Martin Bligh wrote:
It's looking to me like it might still need djprobes to implement, in
order to get the atomic and safe switchover from the original function
into the traced one. All rather sad, but seems to be true from all the
CPU errata, etc. If anyone can see a way round that, I'd love to hear
it.
But we don't need to fight the errata, there are fortunately solutions
that take care of it where it does exist (x86: djprobes/kprobes.)
What's more interesting, though, is that the method as it is proposed
at this stage *seems* to be easily portable to other archs. And where
such binary trickery is difficult to pull off, nothing precludes
having a universally "portable" mechanism including something akin to
switching between instrumented vs. normal function at function entry.
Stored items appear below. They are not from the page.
-- ==== Sys2Proof/Machine/Clock.lean ====
section
/-! DEFINITION. Machine/Clock.lean: references, coasting, device time, PPS and SYNC_OUT (chapter 02, R55 to R73). -/

namespace Sys2Proof.Machine

/-- Change the time fields. -/
def State.modTime (s : State) (f : TimeSt → TimeSt) : State := { s with time := f s.time }

/-! ### Coasting and slewing (R58, R62) -/

/-- Write COASTING or SLEWING, noting the time when "coasting or slewing" changes. -/
def State.setCoast (s : State) (f : State → State) : State :=
  let a := s.coasting
  let s := f s
  if s.coasting = a then s else s.modTime fun t => { t with coastLog := (s.now, s.coasting) :: t.coastLog }

/-- The timebase starts or stops coasting (R58): the loop-filter integrator is frozen meanwhile. -/
def State.setCoasting (s : State) (on : Bool) : State :=
  s.setCoast fun s =>
    ((s.put ST_REF_STATUS_COASTING (if on then 1 else 0)).put (SYN_STATUS_COASTING 0) (if on then 1 else 0)).modTime
      fun t => { t with frozen := on }

/-- A slew that removes `j` ps begins or ends (R62). -/
def State.setSlewing (s : State) (on : Bool) (j : Int) : State :=
  s.setCoast fun s => (s.put ST_REF_STATUS_SLEWING (if on then 1 else 0)).modTime fun t => { t with jumpLeft := j }

/-! ### STEP (R63, R69) -/

/-- Every first stage (R23): the AF output stages of the inputs present, the CB input stage, the event-timer block. -/
def State.firstStages (s : State) : List FirstStage :=
  ((upto 16).filter s.inputExists).map FirstStage.input ++ [.cb, .et]

/-- Request a TIME_STEP marker of argument `arg` at `t` from every first stage. The spec does not say what a step chosen while
a time load is pending does to the load's requests: the new ones take their place (DESIGN CHOICE, assumption 33). -/
def State.stepMarkers (s : State) (t : DevTime) (arg : Int) : State :=
  let s := s.cancelMarker .timeStep 0xFFFF
  s.each s.firstStages fun s st => (s.requestMarker st .timeStep 0xFFFF t (BitVec.ofNat 64 (unsign 64 arg))).1

/-- ST chooses a step that removes `j` ps: t_s is the first whole millisecond at least 200 us ahead (R63). -/
def State.stepRequest (s : State) (j : Int) : State :=
  let t := calRampTime s.now
  let arg := psTicks (-j)
  (s.stepMarkers t arg).modTime fun x => { x with step := some ⟨t, arg⟩ }

/-- The measured jump goes to ST_PHASE_JUMP; what that register shows of a jump beyond its 32 bits is not stated, so it is
a free value. -/
def State.putJump (s : State) (j : Int) : State :=
  if -(2 ^ 31) ≤ j && j < 2 ^ 31 then s.setVal ST_PHASE_JUMP (unsign 32 j)
  else (s.setVal ST_PHASE_JUMP s.freeNow).useFree

/-- Apply a jump by TIME_POLICY (R61): SLEW or STEP. -/
def State.applyPolicy (s : State) (j : Int) : State :=
  if s.on (⟨ST_REF_CTL, 13, 13⟩ : Fld) then s.stepRequest j else s.setSlewing true j

/-- A reference is followed again with device time `j` ps ahead of it (R61): 100 ps or less is absorbed; a larger jump is
reported and applied. While streams are stopped by exhaustion the step awaits the clear of EXHAUSTED (R60). -/
def State.returned (s : State) (j : Int) : State :=
  if j.natAbs ≤ 100 then (if s.time.stopped then s.modTime fun t => { t with jumpLeft := j } else s)
  else
    let s := ((s.putJump j).put ST_REF_STATUS_REF_JUMP 1).raiseAlarm 1 .reference
    if s.time.stopped then s.modTime fun t => { t with jumpLeft := j } else s.applyPolicy j

/-! ### References (R55 to R60) -/

/-- Reference r (1 A, 2 B, 3 hive) is qualified. -/
def State.qualified (s : State) (r : Nat) : Bool := s.on (⟨ST_REF_STATUS, 2 + r, 2 + r⟩ : Fld)

/-- The reference followed at present: none while coasting or on the crystal. -/
def State.following (s : State) : Option Nat :=
  let c := s.get ST_REF_STATUS_SELECTED
  if s.on ST_REF_STATUS_COASTING || c = 4 || c = 0 then none else some c

/-- The reference that R56 selects, given the one followed. -/
def State.wanted (s : State) : Option Nat :=
  let src := s.get ST_REF_CTL_SOURCE
  let first := [1, 2, 3].find? s.qualified
  if src = 0 then
    match s.following with
    | some c => if s.qualified c && !(s.on ST_REF_CTL_REVERTIVE) then some c else first
    | none => first
  else if src ≤ 3 then (if s.qualified src then some src else none)
  else none

/-- Bring the followed reference up to date (R56 to R58): `j` is what ST measures if another reference is taken up. -/
def State.updateRef (s : State) (j : Int) : State :=
  if s.get ST_REF_CTL_SOURCE = 4 then
    (((s.setCoasting false).put ST_REF_STATUS_SELECTED 4).modTime fun t => { t with followFrom := none })
  else match s.wanted with
    | some r =>
      if s.following = some r then s
      else
        let s := ((s.setCoasting false).put ST_REF_STATUS_SELECTED r).put ST_REF_STATUS_COAST_LEFT
          (s.get ST_REF_CTL_COAST_BUDGET)
        (s.modTime fun t => { t with followed := true, followFrom := some s.now, lastRef := r }).returned j
    | none =>
      if s.on ST_REF_STATUS_COASTING || !s.time.followed then s
      else ((s.put ST_REF_STATUS_SELECTED s.time.lastRef).setCoasting true).modTime fun t => { t with followFrom := none }

/-- The time port (R368) is there, UP, and its peer's TIME_VALID is 1 (R344): never at the root, which has 0 hops. -/
def State.hiveClock (s : State) : Bool :=
  let p := s.get KH_STATUS_TIME_PORT
  s.get KH_STATUS_HOPS != 0 && s.get (KL_PORT_STATUS_STATE (13 + p / 32) (p % 32)) = 3
    && s.on (KL_TT_STATUS_PEER_VALID (13 + p / 32) (p % 32))

/-- The hive clock can qualify: for 1 s the port was UP, TIME_VALID held, no TIME message was missed and theta was stable
(R344). -/
def State.hiveStable (s : State) : Bool :=
  let p := s.get KH_STATUS_TIME_PORT
  s.hiveClock && s.on (KL_TT_STATUS_STABLE (13 + p / 32) (p % 32))
    && tLe (tAdd (kvGetD s.kl.ports p {}).okFrom (2 ^ 48)) s.now

/-- The hive clock is lost; the phase measured if another reference is followed is a free value. -/
def State.hiveLost (s : State) : State :=
  if s.qualified 3 then
    ((s.put (⟨ST_REF_STATUS, 5, 5⟩ : Fld) 0).updateRef (signed 32 (s.freeNow % 2 ^ 32))).useFree
  else s

/-- The hive clock is lost when its port leaves UP, the peer clears TIME_VALID, or this device becomes root (R344, R368). -/
def State.hiveWatch (s : State) : State := if s.hiveClock then s else s.hiveLost

/-- REF_QUALIFIED (R55, R344): reference `r` (0 A, 1 B, 2 hive) qualifies; `j` ps is the phase measured if it is followed. -/
def execRefQualified (r : Fin 3) (j : Int) (s : State) : Host.Outcome State Fault Refusal :=
  .next (if s.qualified (r + 1) || (r.val = 2 && !s.hiveStable) then s else (s.put (⟨ST_REF_STATUS, 3 + r, 3 + r⟩ : Fld) 1).updateRef j)
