/-- Move the durable end over confirmed rounds that join it; at most `n`. -/
def joinDone (e : Nat) (l : List (Nat × Nat)) : Nat → Nat
  | 0 => e
  | n + 1 => match l.find? fun p => p.1 = e with
    | some p => joinDone (e + p.2) l n
    | none => e

/-- BD_PROGRAM_DONE (R426, R440): the oldest round of front f is confirmed; `bad` are the channels whose program failed. -/
def State.programDone (s : State) (i f : Nat) (bad : List Nat) : State :=
  match kvGet s.bd.slots i with
  | none => s
  | some x => match x.fronts[f]? with
    | none => s
    | some fr => match fr.rounds with
      | [] => s
      | rd :: t =>
        if s.bd.failing then s
        else
          let s := s.modVolSlot i fun x => { x with
            fronts := x.fronts.set f { fr with rounds := t }, done := x.done ++ [(rd.lo, rd.n)] }
          let x := (kvGet s.bd.slots i).getD x
          let s := s.modVol x.vol fun v => { v with rounds := v.rounds ++ [rd], durable := joinDone v.durable x.done x.done.length }
          let e := ((kvGet s.bd.vols x.vol).map fun v => v.durable).getD 0
          let s := s.modVolSlot i fun x => { x with done := x.done.filter fun p => decide (e ≤ p.1) }
          let s := s.modBd fun b => { b with ckptLeaves := b.ckptLeaves + rd.n }
          let ms := (s.bdSec rd.sec).members.filter fun m => bad.contains m.chan
          (s.each ms fun s m => s.unitFail m.chan m.lun m.blk).showSlot i

def execBdProgramDone (i : Fin 32) (f : Fin 31) (bad : List (Fin 32)) (s : State) : Host.Outcome State Fault Refusal :=
  .next (s.inIsland 12 fun s => s.programDone i f (bad.map fun c => c.val))

/-- A new section for front f of slot i, where one may (`free`) and can be formed. -/
def State.sectionTake (s : State) (free : Bool) (i f : Nat) (fr : BdFront) (v : Nat) (open_ : List Nat) : Option State :=
  match (if free then s.formSection v open_ else none) with
  | none => none
  | some (k, s) =>
    let s := s.modVolSlot i fun x => { x with fronts := x.fronts.set f { fr with sec := k, pos := 0 } }
    some (((s.modVol v fun v => { v with secs := v.secs ++ [k] }).volAdvance i).showSlot i)

/-- BD_SECTION_FULL (R433): front f of slot i needs a new section. -/
def State.sectionFull (s : State) (i f : Nat) : State :=
  match kvGet s.bd.slots i with
  | none => s
  | some x => match x.fronts[f]?, kvGet s.bd.vols x.vol with
    | some fr, some v =>
      if fr.pos + 12 ≤ s.secStripes then s
      else
        let s := s.modSec fr.sec fun y => { y with full := true }
        let most := s.get (BD_VS_CFG_MAX_SECTIONS i)
        let open_ := (x.fronts.map fun g => g.sec).filter fun n => n != fr.sec
        let free := decide (most = 0) || decide (v.secs.length < most)
        let s := match s.sectionTake free i f fr x.vol open_ with
          | some s => s
          | none =>
            if !(s.on (BD_VS_CTL_FULL_MODE i)) then s.volClose i 0x0AD0
            else if fr.rounds.any fun r => some r.sec = v.secs.head? then s
            else match s.wrapDrop i (some f) with
              | none => s.volClose i 0x0AD0
              | some s => (s.sectionTake true i f fr x.vol open_).getD (s.volClose i 0x0AD0)
        (s.showRebuild).showMedia
    | _, _ => s

def execBdSectionFull (i : Fin 32) (f : Fin 31) (s : State) : Host.Outcome State Fault Refusal := .next (s.inIsland 12 fun s => s.sectionFull i f)

/-- BD_CHECKPOINT (R444): after 1 s of recording or 4 GiB of data leaves. -/
def execBdCheckpoint (s : State) : Host.Outcome State Fault Refusal :=
  .next (s.inIsland 12 fun s => if !s.bd.slots.isEmpty && (tLe (tAdd s.bd.ckptAt (2 ^ 48)) s.now || decide (2 ^ 18 ≤ s.bd.ckptLeaves)) then s.checkpoint
    else s)

/-! ### Deleting, ageing, relocation, rebuild (R434 to R442) -/

/-- The entry of the volume map that governs a volume (R532). -/
def State.volEntry (s : State) (v : Nat) : Nat :=
  match (upto 32).find? fun k => v != 0 && (kvGetD s.prot.active.volId k 0).toNat = v with
  | some k => (kvGetD s.prot.active.volAcc k 9).toNat
  | none => s.prot.active.volDefault.toNat

/-- Domain d may delete the volume, or read it. -/
def State.volMayDelete (s : State) (d v : Nat) : Bool := decide (writeMin (s.volEntry v) ≤ d)
def State.volMayRead (s : State) (d v : Nat) : Bool := decide (readMin (s.volEntry v) ≤ d)

/-- A read session reads the volume. -/
def State.volRead (s : State) (v : Nat) : Bool := s.bd.reads.any fun p => p.2.vol = v

/-- A write of BD_CAT_DEL by domain d (R434). -/
def State.catDelWrite (s : State) (d v : Nat) : State × Nat :=
  let c := firstFail [
    (s.bdLost, 0x08D0),
    (!(s.on BD_STATUS_MOUNTED), 0x07D1),
    (!(s.volMayDelete d v), 0x04D0),
    (s.volRead v, 0x05D1),
    ((match kvGet s.bd.vols v with
      | some x => x.state != .closed
      | none => true), 0x07D1)]
  if c != 0 then s.answer BD_CTL_REASON c
  else
    let secs := ((kvGet s.bd.vols v).map fun x => x.secs).getD []
    let s := s.each secs fun s n => s.dropSection n
    (((s.modVol v fun x => { x with state := .deleting }).put BD_CTL_REASON 0).showCat, 0)

def execBdCatDel (p : Fin 5) (v : Word) (s : State) : Host.Outcome State Fault Refusal :=
  .next (s.gatedWrite p BD_CAT_DEL fun s => s.catDelWrite (s.domain p) v.toNat)

/-- Wear levelling (R435): the CLOSED section that holds channel c's least-erased unit is relocated when the spread of the
channel's erase counts exceeds WEAR_SPREAD. -/
def State.wearCheck (s : State) (c : Nat) : State :=
  let us := s.chanUnits c
  let hi := us.foldl (fun a p => max a p.2.erases) 0
  let held := us.filter fun p => match p.2.owner with
    | some n => (match (s.bdSec n).vol with
      | some v => ((kvGet s.bd.vols v).map fun x => x.state) = some .closed
      | none => false)
    | none => false
  let lo : Option (Nat × BdUnit) := match held with
    | [] => none
    | q :: t => some (t.foldl (fun a p => if p.2.erases < a.2.erases then p else a) q)
  match lo with
  | some q => if s.get BD_LIMITS_WEAR_SPREAD < hi - q.2.erases then
      (match q.2.owner with
        | some n => s.modSec n fun x => { x with move := true }
        | none => s)
    else s
  | none => s

/-- A read session is inside a relocated section (R438). -/
def State.secRead (s : State) (x : BdSec) : Bool :=
  match x.gone with
  | none => false
  | some (v, l) => s.bd.reads.any fun p => p.2.vol = v && l.any fun r => decide (r.1 ≤ p.2.leaf) && decide (p.2.leaf < r.1 + r.2)

/-- BD_ERASE_DONE: the units of a given-up section are erased and free (R434, R438); a volume whose last section is erased
leaves the catalogue. -/
def State.eraseDone (s : State) (n : Nat) : State :=
  match kvGet s.bd.secs n with
  | none => s
  | some x =>
    if x.vol.isSome || s.secRead x then s
    else
      let s := s.each x.members fun s m => s.modUnit (unitKey m.chan m.lun m.blk) fun u =>
        if u.bad then { u with owner := none, dirty := false }
        else { u with owner := none, dirty := false, erases := u.erases + 1 }
      let s := s.modBd fun b => { b with secs := kvDel b.secs n }
      let s := s.modBd fun b => { b with
        vols := (b.vols.map fun p => (p.1, { p.2 with secs := p.2.secs.filter fun k => k != n })).filter fun p =>
          !(p.2.state = .deleting && p.2.secs.isEmpty) }
      let s := s.each (x.members.map fun m => m.chan) fun s c => s.wearCheck c
      (s.showMedia).showCat

def execBdEraseDone (n : Nat) (s : State) : Host.Outcome State Fault Refusal := .next (s.inIsland 12 fun s => s.eraseDone n)

/-- BD_PATROL_READ (R437): the worst codeword of section n needed `worst` corrected bits, `soft`: step 3 of the ladder or
later. -/
def State.flashPatrol (s : State) (n worst : Nat) (soft : Bool) : State :=
  let x := s.bdSec n
  let closed := match x.vol with
    | some v => ((kvGet s.bd.vols v).map fun y => y.state) = some .closed
    | none => false
  let old := decide (s.val BD_RETAIN_AGE * 2 ^ 32 < x.age)
  if closed && !(s.on BD_STATUS_QUIET) && (soft || old || decide (s.get BD_PATROL_RETAIN_BITS < worst)) then
    s.modSec n fun x => { x with move := true }
  else s

def execBdPatrolRead (n worst : Nat) (soft : Bool) (s : State) : Host.Outcome State Fault Refusal :=
  .next (s.inIsland 12 fun s => s.flashPatrol n worst soft)

/-- Sum of `k` terms of the exponential series of a / b, in 2^-96: `i` is the index of `term`. -/
def expSum (a b : Nat) : Nat → Nat → Nat → Nat
  | 0, _, _ => 0
  | k + 1, i, term => term + expSum a b k (i + 1) (term * a / (b * (i + 1)))

/-- exp(a / b) for a / b >= 0 in 2^-96. -/
def expPos (a b : Nat) : Nat := expSum a b 400 0 (2 ^ 96)

/-- Growth of weighted age in one hour at t sixteenths of a degree (R437), in 2^-32 h, rounded down. -/
def ageGrowth (t : Int) : Nat :=
  -- 12,765 (1/328.15 - 1/(t/16 + 273.15)) = 12,765 (100/32,815 - 1,600/(100 t + 437,040))
  let d := 100 * t + 437040
  if d ≤ 0 then 0
  else
    let n : Int := 12765 * (100 * d - 1600 * 32815)
    let b := 32815 * d.toNat
    if 0 ≤ n then expPos n.toNat b / 2 ^ 64 else 2 ^ 128 / expPos (-n).toNat b

/-- BD_AGE_TICK (R437): each hour; the last bit of the growth is free (assumption 9). -/
def State.ageTick (s : State) : State :=
  let g := ageGrowth (s.getS BD_FLASH_TEMP_T) + s.freeNow % 2
  (s.modBd fun b => { b with secs := b.secs.map fun p => (p.1, { p.2 with age := p.2.age + g }) }).useFree

def execBdAgeTick (s : State) : Host.Outcome State Fault Refusal := .next s.ageTick

/-- A write of BD_FLASH_TEMP (R437). -/
def State.flashTempWrite (s : State) (v : Nat) : State × Nat :=
  ((s.plainWrite BD_FLASH_TEMP v).modBd fun b => { b with tempAt := s.now }, 0)

def execBdFlashTempWrite (p : Fin 5) (v : Word) (s : State) : Host.Outcome State Fault Refusal :=
  .next (s.gatedWrite p BD_FLASH_TEMP fun s => s.flashTempWrite v.toNat)

/-- BD_FLASH_TEMP_TIMEOUT (R437): 600 s without a write; T = 55 degrees. -/
def execBdFlashTempTimeout (s : State) : Host.Outcome State Fault Refusal :=
  .next (if tLe (tAdd s.bd.tempAt (600 * 2 ^ 48)) s.now then s.put BD_FLASH_TEMP_T 0x370 else s)

/-- BD_RELOCATE_DONE (R438): the copy of section n has read back good; the mapping switches, and the old section waits for
its erase. -/
def State.relocateDone (s : State) (n : Nat) : State :=
  let x := s.bdSec n
  match x.vol with
  | none => s
  | some v =>
    if !x.move || s.secOpen n || s.on BD_STATUS_QUIET then s
    else match s.formSection v [] with
      | none => s
      | some (k, s) =>
        let s := s.modVol v fun y => { y with
          secs := y.secs.map fun q => if q = n then k else q
          rounds := y.rounds.map fun r => if r.sec = n then { r with sec := k } else r }
        let held := ((s.volAllRounds v).filter fun r => r.sec = k).map fun r => (r.lo, r.n)
        let s := (s.modSec k fun y => { y with full := true }).dropSection n
        let s := s.modSec n fun y => { y with gone := some (v, held) }
        (s.showRebuild).showMedia
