/-- PATROL_TEST_START (R596, R597, R201): `matched` says, for a zoom datapath, that the spare's outputs matched in time; else
the spare itself is tested. -/
def State.patrolStart (s : State) (k : Nat) (matched : Bool) : State :=
  let r := s.ftr k
  if k = 0 || absentRegion s.variant k || s.lost k || !s.running || !(s.on (REGION_BIST_CTL_PATROL_EN k)) || r.patrol.isSome
      || r.takeover.isSome || tLt s.now r.patrolDue then s
  else match s.patrolPick k with
    | none => s
    | some b =>
      let due := tAdd (if r.patrolWait then s.now else r.patrolDue) (s.patrolStep k)
      let go (s : State) (t : PatrolRun) : State :=
        (s.modFt k fun r => { r with
          patrol := some t, patrolDue := due, patrolWait := false, patrolNext := b + 1
          patrolOwed := r.patrolOwed.filter (· != b) }).put (REGION_BIST_RESULT_VERDICT k) 4
      let x := s.blk k b
      if x.state = .freeSpare then (go (s.setBlk k b ⟨.underPatrol, none⟩) ⟨b, none⟩).pipeMap k
      else match s.spareFor k b with
        | none => s.modFt k fun r => { r with patrolWait := true }
        | some sp =>
          let zoom := decide (6 ≤ k) && decide (k ≤ 9) && decide (8 ≤ b) && decide (b ≤ 12)
          if zoom && !matched then (go (s.setBlk k sp ⟨.underPatrol, none⟩) ⟨sp, none⟩)
          else (go ((s.setBlk k b ⟨.underPatrol, none⟩).setBlk k sp ⟨.standingIn, x.duty⟩) ⟨b, some sp⟩).pipeMap k

def execPatrolTestStart (k : Fin 16) (matched : Bool) (s : State) : Host.Outcome State Fault Refusal :=
  .next (s.patrolStart k matched)

/-- PATROL_TEST_DONE (R596, R599): the test ends with `count` patterns applied, `sig` the expected signature, and the first
failure seen. -/
def State.patrolDone (s : State) (k : Nat) (sig : Bool) (count array addr bit : Nat) : State :=
  match (s.ftr k).patrol with
  | none => s
  | some t =>
    let r := s.testDone k t.block 1 sig count array addr bit
    let s := r.1.modFt k fun x => { x with patrol := none }
    let s := match t.standIn with
      | some sp => s.setBlk k sp ⟨.serving, (s.blk k sp).duty⟩
      | none => s
    let s := if r.2 = 1 then s.setBlk k t.block ⟨.freeSpare, none⟩
      else (s.setBlk k t.block ⟨.quarantined, none⟩).spareGone k t.block
    s.pipeMap k

def execPatrolTestDone (k : Fin 16) (sig : Bool) (count : Word) (array : Fin 256) (addr : Word) (bit : Fin 256) (s : State) :
    Host.Outcome State Fault Refusal := .next (s.patrolDone k sig count.toNat array addr.toNat bit)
Even such conditional ifs can be optimized by the CPU nowadays.
The picture is, nevertheless, very bright at the moment (I think).
Just have a 5byte filler at function entry such as Hiramatsu-san
suggested, and use djprobes to fork to instrumented function. The
unconditional jump in the filler will most likely be utterly
unmeasurable, and benchmarks should confirm this.
So:
On x86: use 5byte filler and djprobes.
On "sane" archs: use filler and override as explained earlier.
Elsewhere: use standard "if" or function pointer at function entry.